--- SUPPLIED DATA Enclosed Below ---

-- ==== Sys2Proof/Laws/State.lean ====
section
/-! SUPPORT. What each update of a part of the state leaves of every field: one lemma per field per update; what it writes, read back. -/

namespace Sys2Proof.Machine

/-! ### updPtn -/

@[simp] theorem updPtn_pending (p : Nat) (f : Ptn → Ptn) (s : State) : (updPtn p f s).pending = s.pending := rfl
@[simp] theorem updPtn_aon (p : Nat) (f : Ptn → Ptn) (s : State) : (updPtn p f s).aon = s.aon := rfl
@[simp] theorem updPtn_pins (p : Nat) (f : Ptn → Ptn) (s : State) : (updPtn p f s).pins = s.pins := rfl
@[simp] theorem updPtn_host (p : Nat) (f : Ptn → Ptn) (s : State) : (updPtn p f s).host = s.host := rfl
@[simp] theorem updPtn_jobs (p : Nat) (f : Ptn → Ptn) (s : State) : (updPtn p f s).jobs = s.jobs := rfl
@[simp] theorem updPtn_ctxs (p : Nat) (f : Ptn → Ptn) (s : State) : (updPtn p f s).ctxs = s.ctxs := rfl
@[simp] theorem updPtn_colls (p : Nat) (f : Ptn → Ptn) (s : State) : (updPtn p f s).colls = s.colls := rfl
@[simp] theorem updPtn_cmds (p : Nat) (f : Ptn → Ptn) (s : State) : (updPtn p f s).cmds = s.cmds := rfl
@[simp] theorem updPtn_nextCmd (p : Nat) (f : Ptn → Ptn) (s : State) : (updPtn p f s).nextCmd = s.nextCmd := rfl
@[simp] theorem updPtn_hearth (p : Nat) (f : Ptn → Ptn) (s : State) : (updPtn p f s).hearth = s.hearth := rfl
@[simp] theorem updPtn_hearthUp (p : Nat) (f : Ptn → Ptn) (s : State) : (updPtn p f s).hearthUp = s.hearthUp := rfl
@[simp] theorem updPtn_faults (p : Nat) (f : Ptn → Ptn) (s : State) : (updPtn p f s).faults = s.faults := rfl
@[simp] theorem updPtn_levels (p : Nat) (f : Ptn → Ptn) (s : State) : (updPtn p f s).levels = s.levels := rfl
@[simp] theorem updPtn_seamTok (p : Nat) (f : Ptn → Ptn) (s : State) : (updPtn p f s).seamTok = s.seamTok := rfl
@[simp] theorem updPtn_icern (p : Nat) (f : Ptn → Ptn) (s : State) : (updPtn p f s).icern = s.icern := rfl
@[simp] theorem updPtn_power (p : Nat) (f : Ptn → Ptn) (s : State) : (updPtn p f s).power = s.power := rfl
@[simp] theorem updPtn_jtag (p : Nat) (f : Ptn → Ptn) (s : State) : (updPtn p f s).jtag = s.jtag := rfl
@[simp] theorem updPtn_hbm (p : Nat) (f : Ptn → Ptn) (s : State) : (updPtn p f s).hbm = s.hbm := rfl
@[simp] theorem updPtn_poison (p : Nat) (f : Ptn → Ptn) (s : State) : (updPtn p f s).poison = s.poison := rfl
@[simp] theorem updPtn_free (p : Nat) (f : Ptn → Ptn) (s : State) : (updPtn p f s).free = s.free := rfl

/-! ### updHost -/

@[simp] theorem updHost_pending (f : HostIf → HostIf) (s : State) : (updHost f s).pending = s.pending := rfl
@[simp] theorem updHost_aon (f : HostIf → HostIf) (s : State) : (updHost f s).aon = s.aon := rfl
@[simp] theorem updHost_pins (f : HostIf → HostIf) (s : State) : (updHost f s).pins = s.pins := rfl
@[simp] theorem updHost_ptns (f : HostIf → HostIf) (s : State) : (updHost f s).ptns = s.ptns := rfl
@[simp] theorem updHost_jobs (f : HostIf → HostIf) (s : State) : (updHost f s).jobs = s.jobs := rfl
@[simp] theorem updHost_ctxs (f : HostIf → HostIf) (s : State) : (updHost f s).ctxs = s.ctxs := rfl
@[simp] theorem updHost_colls (f : HostIf → HostIf) (s : State) : (updHost f s).colls = s.colls := rfl
@[simp] theorem updHost_cmds (f : HostIf → HostIf) (s : State) : (updHost f s).cmds = s.cmds := rfl
@[simp] theorem updHost_nextCmd (f : HostIf → HostIf) (s : State) : (updHost f s).nextCmd = s.nextCmd := rfl
@[simp] theorem updHost_hearth (f : HostIf → HostIf) (s : State) : (updHost f s).hearth = s.hearth := rfl
@[simp] theorem updHost_hearthUp (f : HostIf → HostIf) (s : State) : (updHost f s).hearthUp = s.hearthUp := rfl
@[simp] theorem updHost_faults (f : HostIf → HostIf) (s : State) : (updHost f s).faults = s.faults := rfl
@[simp] theorem updHost_levels (f : HostIf → HostIf) (s : State) : (updHost f s).levels = s.levels := rfl
@[simp] theorem updHost_seamTok (f : HostIf → HostIf) (s : State) : (updHost f s).seamTok = s.seamTok := rfl
@[simp] theorem updHost_icern (f : HostIf → HostIf) (s : State) : (updHost f s).icern = s.icern := rfl
@[simp] theorem updHost_power (f : HostIf → HostIf) (s : State) : (updHost f s).power = s.power := rfl
@[simp] theorem updHost_jtag (f : HostIf → HostIf) (s : State) : (updHost f s).jtag = s.jtag := rfl
@[simp] theorem updHost_hbm (f : HostIf → HostIf) (s : State) : (updHost f s).hbm = s.hbm := rfl
@[simp] theorem updHost_poison (f : HostIf → HostIf) (s : State) : (updHost f s).poison = s.poison := rfl
@[simp] theorem updHost_free (f : HostIf → HostIf) (s : State) : (updHost f s).free = s.free := rfl
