theorem k_opFetchw {m : List Part} (hm : Within [.aon, .host, .ptns, .ctxs, .colls, .cmds, .hearth, .faults, .levels, .icern, .hbm, .poison, .free] m) (a0 : Nat) (a1 : Nat) (a2 : W128) {s t : State} (h : Keeps m s t) : Keeps m s (opFetchw a0 a1 a2 t) := by
  unfold opFetchw
  try dsimp only
  repeat' first
    | with_reducible assumption
    | with_reducible apply k_sandboxFault (hm.of (by decide))
    | with_reducible apply k_waitFor (hm.of (by decide))
    | with_reducible apply k_stepDone (hm.of (by decide))
    | with_reducible apply k_updAnvil (hm.of (by decide))
    | with_reducible apply k_foldl
    | intro _
    | dsimp only
    | split

theorem k_execFetchw {m : List Part} (hm : Within [.aon, .host, .ptns, .ctxs, .colls, .cmds, .hearth, .faults, .levels, .icern, .hbm, .poison, .free] m) (a0 : Fin 12) (a1 : AnvilRead) {s t : State} (h : Keeps m s t) : Goes m s (execFetchw a0 a1 t) := by
  unfold execFetchw
  try dsimp only
  repeat' first
    | with_reducible assumption
    | with_reducible apply k_readingOp (hm.of (by decide))
    | with_reducible apply k_opFetchw (hm.of (by decide))
    | with_reducible apply goes_onlyIf
    | with_reducible apply goes_next
    | with_reducible apply k_foldl
    | intro _
    | dsimp only
    | split

theorem k_takeInit {m : List Part} (hm : Within [.aon, .host, .ptns, .ctxs, .colls, .cmds, .hearth, .faults, .icern] m) (a0 : Nat) (a1 : Nat) (a2 : List Nat) {s t : State} (h : Keeps m s t) : Keeps m s (takeInit a0 a1 a2 t) := by
  unfold takeInit
  try dsimp only
  repeat' first
    | with_reducible assumption
    | with_reducible apply k_updPort (hm.of (by decide))
    | with_reducible apply k_portDown (hm.of (by decide))
    | with_reducible apply k_runPort (hm.of (by decide))
    | with_reducible apply k_foldl
    | intro _
    | dsimp only
    | split

theorem k_execFlitInit {m : List Part} (hm : Within [.aon, .host, .ptns, .ctxs, .colls, .cmds, .hearth, .faults, .icern] m) (a0 : Fin 4) (a1 : Nat) (a2 : Nat) (a3 : List Nat) {s t : State} (h : Keeps m s t) : Goes m s (execFlitInit a0 a1 a2 a3 t) := by
  unfold execFlitInit
  try dsimp only
  repeat' first
    | with_reducible assumption
    | with_reducible apply k_takeInit (hm.of (by decide))
    | with_reducible apply goes_onlyIf
    | with_reducible apply goes_next
    | with_reducible apply k_foldl
    | intro _
    | dsimp only
    | split

theorem k_takeReplay {m : List Part} (hm : Within [.aon, .host, .ptns, .ctxs, .colls, .cmds, .hearth, .faults, .icern] m) (a0 : Nat) (a1 : Flit) {s t : State} (h : Keeps m s t) : Keeps m s (takeReplay a0 a1 t) := by
  unfold takeReplay
  try dsimp only
  repeat' first
    | with_reducible assumption
    | with_reducible apply k_updPort (hm.of (by decide))
    | with_reducible apply k_portDown (hm.of (by decide))
    | with_reducible apply k_pumpRequests (hm.of (by decide))
    | with_reducible apply k_runPort (hm.of (by decide))
    | with_reducible apply k_foldl
    | intro _
    | dsimp only
    | split

theorem k_execFlitReplay {m : List Part} (hm : Within [.aon, .host, .ptns, .ctxs, .colls, .cmds, .hearth, .faults, .icern] m) (a0 : Fin 4) (a1 : Flit) {s t : State} (h : Keeps m s t) : Goes m s (execFlitReplay a0 a1 t) := by
  unfold execFlitReplay
  try dsimp only
  repeat' first
    | with_reducible assumption
    | with_reducible apply k_takeReplay (hm.of (by decide))
    | with_reducible apply goes_onlyIf
    | with_reducible apply goes_next
    | with_reducible apply k_foldl
    | intro _
    | dsimp only
    | split

theorem k_execHeartbeatLoss {m : List Part} (hm : Within [.aon, .host, .ptns, .ctxs, .colls, .cmds, .hearth, .faults, .icern] m) (a0 : Fin 4) {s t : State} (h : Keeps m s t) : Goes m s (execHeartbeatLoss a0 t) := by
  unfold execHeartbeatLoss
  try dsimp only
  repeat' first
    | with_reducible assumption
    | with_reducible apply k_portDown (hm.of (by decide))
    | with_reducible apply goes_onlyIf
    | with_reducible apply goes_next
    | with_reducible apply k_foldl
    | intro _
    | dsimp only
    | split

theorem k_execHinc {m : List Part} (hm : Within [.aon, .host, .ptns, .ctxs, .colls, .cmds, .hearth, .faults, .levels, .seamTok, .icern, .hbm, .poison, .free] m) (a0 : Fin 12) {s t : State} (h : Keeps m s t) : Goes m s (execHinc a0 t) := by
  unfold execHinc
  try dsimp only
  repeat' first
    | with_reducible assumption
    | with_reducible apply k_homeAtomic (hm.of (by decide))
    | with_reducible apply goes_onlyIf
    | with_reducible apply goes_next
    | with_reducible apply k_foldl
    | intro _
    | dsimp only
    | split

--- End of Enclosed SUPPLIED DATA ---

> WORK TO COMPLETE
For the string "pending", show each line of the listing where it appears.

> OUTPUT OF THE EXERCISE
@[simp] theorem updPtn_pending (p : Nat) (f : Ptn → Ptn) (s : State) : (updPtn p f s).pending = s.pending := rfl
@[simp] theorem updHost_pending (f : HostIf → HostIf) (s : State) : (updHost f s).pending = s.pending := rfl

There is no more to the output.